A son tour, le prétendu humoriste Gérald Dahan a été viré de France-Inter. C’est une bonne nouvelle. Que Philippe Val, patron de cette chaine de radio publique, soit remercié pour ce sursaut tardif de bon sens.
Dahan est un amuseur qui n’a jamais été drôle. C’est un mauvais imitateur qui interprète mal des textes médiocres. Sa dernière prestation, hier jeudi, était encore plus lourdingue que d’habitude. La cible en était la pauvre Michèle Alliot-Marie, assise à côté de Dahan dans le studio. Sur la vidéo (voir le site de France-Inter) de ce petit sketch minable, MAM ne parait même pas scandalisée par l’outrance gratuite des propos de Dahan. Elle semble plutôt consternée par tant d’insignifiance exprimée avant une telle assurance.

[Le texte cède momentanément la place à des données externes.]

-- ==== Sys2Proof/Machine/Sha256.lean ====
section
/-! DEFINITION. SHA-256, which the journal's HASH and the firmware trust use (R347, R355), and CRC-32C (R253). -/

namespace Sys2Proof.Machine

abbrev W32 := BitVec 32

/-- Word `i` of sixteen words written as one number, the first on top. -/
def wordAt (row i : Nat) : W32 := BitVec.ofNat 32 (row >>> (32 * (15 - i)))

/-- The round constants, sixteen to a row: the first 32 fraction bits of the cube roots of the first 64 primes. -/
def shaRows : List Nat :=
  [0x428a2f9871374491b5c0fbcfe9b5dba53956c25b59f111f1923f82a4ab1c5ed5d807aa9812835b01243185be550c7dc372be5d7480deb1fe9bdc06a7c19bf174,
   0xe49b69c1efbe47860fc19dc6240ca1cc2de92c6f4a7484aa5cb0a9dc76f988da983e5152a831c66db00327c8bf597fc7c6e00bf3d5a7914706ca635114292967,
   0x27b70a852e1b21384d2c6dfc53380d13650a7354766a0abb81c2c92e92722c85a2bfe8a1a81a664bc24b8b70c76c51a3d192e819d6990624f40e3585106aa070,
   0x19a4c1161e376c082748774c34b0bcb5391c0cb34ed8aa4a5b9cca4f682e6ff3748f82ee78a5636f84c878148cc7020890befffaa4506cebbef9a3f7c67178f2]

/-- The constant of each round. -/
def shaK : List W32 := shaRows.flatMap (fun row => (List.range 16).map (wordAt row))

/-- The eight words of a digest or of the state between blocks. -/
structure Sha where
  a : W32
  b : W32
  c : W32
  d : W32
  e : W32
  f : W32
  g : W32
  h : W32
  deriving DecidableEq, Repr

/-- The initial state: fraction bits of the square roots of the first eight primes. -/
def Sha.start : Sha :=
  ⟨0x6a09e667, 0xbb67ae85, 0x3c6ef372, 0xa54ff53a, 0x510e527f, 0x9b05688c, 0x1f83d9ab, 0x5be0cd19⟩

/-- One round. -/
def Sha.round (s : Sha) (k w : W32) : Sha :=
  let s1 := s.e.rotateRight 6 ^^^ s.e.rotateRight 11 ^^^ s.e.rotateRight 25
  let ch := (s.e &&& s.f) ^^^ (~~~s.e &&& s.g)
  let t1 := s.h + s1 + ch + k + w
  let s0 := s.a.rotateRight 2 ^^^ s.a.rotateRight 13 ^^^ s.a.rotateRight 22
  let maj := (s.a &&& s.b) ^^^ (s.a &&& s.c) ^^^ (s.b &&& s.c)
  ⟨t1 + (s0 + maj), s.a, s.b, s.c, s.d + t1, s.e, s.f, s.g⟩

/-- The rest of the message schedule from its latest sixteen words. -/
def shaSchedule : Nat → List W32 → List W32
  | 0, _ => []
  | n + 1, w =>
    let x := w.getD 1 0
    let y := w.getD 14 0
    let s0 := x.rotateRight 7 ^^^ x.rotateRight 18 ^^^ x >>> 3
    let s1 := y.rotateRight 17 ^^^ y.rotateRight 19 ^^^ y >>> 10
    let v := w.getD 0 0 + s0 + w.getD 9 0 + s1
    v :: shaSchedule n (w.tail ++ [v])

/-- The rounds over the schedule. -/
def Sha.rounds (s : Sha) : List W32 → List W32 → Sha
  | k :: ks, w :: ws => (s.round k w).rounds ks ws
  | _, _ => s

/-- One block of sixteen words. -/
def Sha.block (s : Sha) (w : List W32) : Sha :=
  let t := s.rounds shaK (w ++ shaSchedule 48 w)
  ⟨s.a + t.a, s.b + t.b, s.c + t.c, s.d + t.d, s.e + t.e, s.f + t.f, s.g + t.g, s.h + t.h⟩

/-- A big-endian word. -/
def beWord (b0 b1 b2 b3 : Byte) : W32 := b0 ++ b1 ++ b2 ++ b3

/-- Whole words of a byte list. -/
def beWords : List Byte → List W32
  | b0 :: b1 :: b2 :: b3 :: rest => beWord b0 b1 b2 b3 :: beWords rest
  | _ => []

/-- The big-endian bytes of a number. -/
def natBe (n v : Nat) : List Byte := (natLe n v).reverse

/-- A message with its padding. -/
def shaPad (m : List Byte) : List Byte :=
  m ++ [0x80] ++ List.replicate ((55 + 64 - m.length % 64) % 64) 0 ++ natBe 8 (8 * m.length)

/-- The blocks of a padded message. -/
def Sha.blocks (s : Sha) : Nat → List W32 → Sha
  | 0, _ => s
  | n + 1, ws => (s.block (ws.take 16)).blocks n (ws.drop 16)

/-- The 32 bytes of a digest. -/
def Sha.bytes (s : Sha) : List Byte :=
  [s.a, s.b, s.c, s.d, s.e, s.f, s.g, s.h].flatMap (fun w => natBe 4 w.toNat)

/-- SHA-256. -/
def sha256 (m : List Byte) : List Byte :=
  let p := shaPad m
  (Sha.start.blocks (p.length / 64) (beWords p)).bytes

/-- The eight steps of one byte. -/
def crcSteps : Nat → W32 → W32
  | 0, c => c
  | n + 1, c => crcSteps n (if c.getLsbD 0 then (c >>> 1) ^^^ 0x82F63B78 else c >>> 1)

/-- CRC-32C of bytes (R253): the Castagnoli polynomial in reflected form. -/
def crc32c (m : List Byte) : W32 :=
  m.foldl (fun c b => crcSteps 8 (c ^^^ b.setWidth 32)) 0xFFFFFFFF ^^^ 0xFFFFFFFF

end Sys2Proof.Machine
end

Maintenant que Dahan a été prié de ne plus polluer les ondes matinales, j’espère qu’on ne va pas en faire un nouveau martyr de la liberté d’expression.
Et je me permets de reposer la question que je vous soumettais sur ce blog au début de ce mois : depuis quand les humoristes sont-ils devenus indispensables à une tranche d’information matinale à la radio ?
(Ce qui suit est une rediffusion de mon texte du 8 octobre dernier)
L’éviction de Stéphane Guillon et de Didier Porte à la fin de la saison dernière a provoqué une bronca à France-Inter, comme si le sort de la station publique reposait uniquement sur eux. Les autres grandes radios nationales comptent également beaucoup sur la petite séquence en principe marrante qui fédère une audience appréciable.
Ainsi donc, les Français, entre la tartine grillée, la brosse à dents et les embouteillages, n’accepteraient pas de se passer d’une petite tranche de bonne rigolade. Un amuseur, un imitateur, un chansonnier, chaque antenne veut avoir le sien (même France Bleu Ile-de-France !).
C’est un phénomène récent. Pendant des décennies, on a fait de la radio en France le matin sans avoir recours à un rigolo de service. Il n’y a encore pas si longtemps, les infos à la radio c’était : donner les dernières nouvelles l’heure et la météo, interviewer les personnalités dans l’actualité.
Un jour, le directeur d’une radio (je ne sais plus laquelle) a dû se dire que ce menu rigoureux était indigeste. Pour faire passer cette pilule amère, il était indispensable de l’entourer d’un peu de sucre. Les infos, c’est anxiogène. Rions un peu !
L’idée vient sans doute indirectement des « Guignols » de Canal +. Les spécialistes avaient remarqué, il y a une quinzaine d’années, que de nombreux téléspectateurs (les jeunes, en particulier) s’informaient exclusivement en regardant « Les Guignols ». La parodie était plus attirante que l’original. Le meilleur atout de Chirac dans la campagne de 1995, ce fut peut-être sa marionnette des « Guignols ».
Depuis, le contexte a changé. Les médias se sont atomisés, le public s’est dispersé en ayant recours à un nombre grandissant de supports (presse gratuite, multiplication des stations de radio, TNT, internet.)
Pour tenter de rallier une audience très sollicitée, il faut donc un produit d’appel, un rendez-vous présenté comme caustique ou désopilant. Les auditeurs écoutent probablement sans passion le résumé des informations fait par un journaliste. Mais quand surgit l’amuseur officiel, on monte le son !
Le réel est en effet bien triste : les grèves, les retraites, les terroristes. Oublions tout ça en nous fendant la poire. C’est « la promesse », comme disent les pubeurs et les gens du marketing qui désormais dirigent les radios. La promesse est inégalement tenue, comme le démontrent les piteuses prestations des nouveaux bouffons que France-Inter tente actuellement d’imposer.
Rire, pourquoi pas ? Ce n’est pas un péché. Mais la présence, désormais inévitable, de ces séquences boute-en-train constitue pour les rédactions de radio (et pour les journalistes en général) un aveu d’échec.
Les émissions d’information pure et dure (style Europe 1 des années 60-70) sont devenues rébarbatives pour le public. Pour attirer le chaland, on lui annonce qu’il va se marrer, pas pendant des heures, mais pendant quelques minutes, en général en fin de tranche matinale pour conserver les clients jusqu’au bout.
C’est le sussucre qu’on donne au chien-chien s’il a été sage. Ou la carotte qui pend devant les naseaux de l’âne et qui le fait avancer.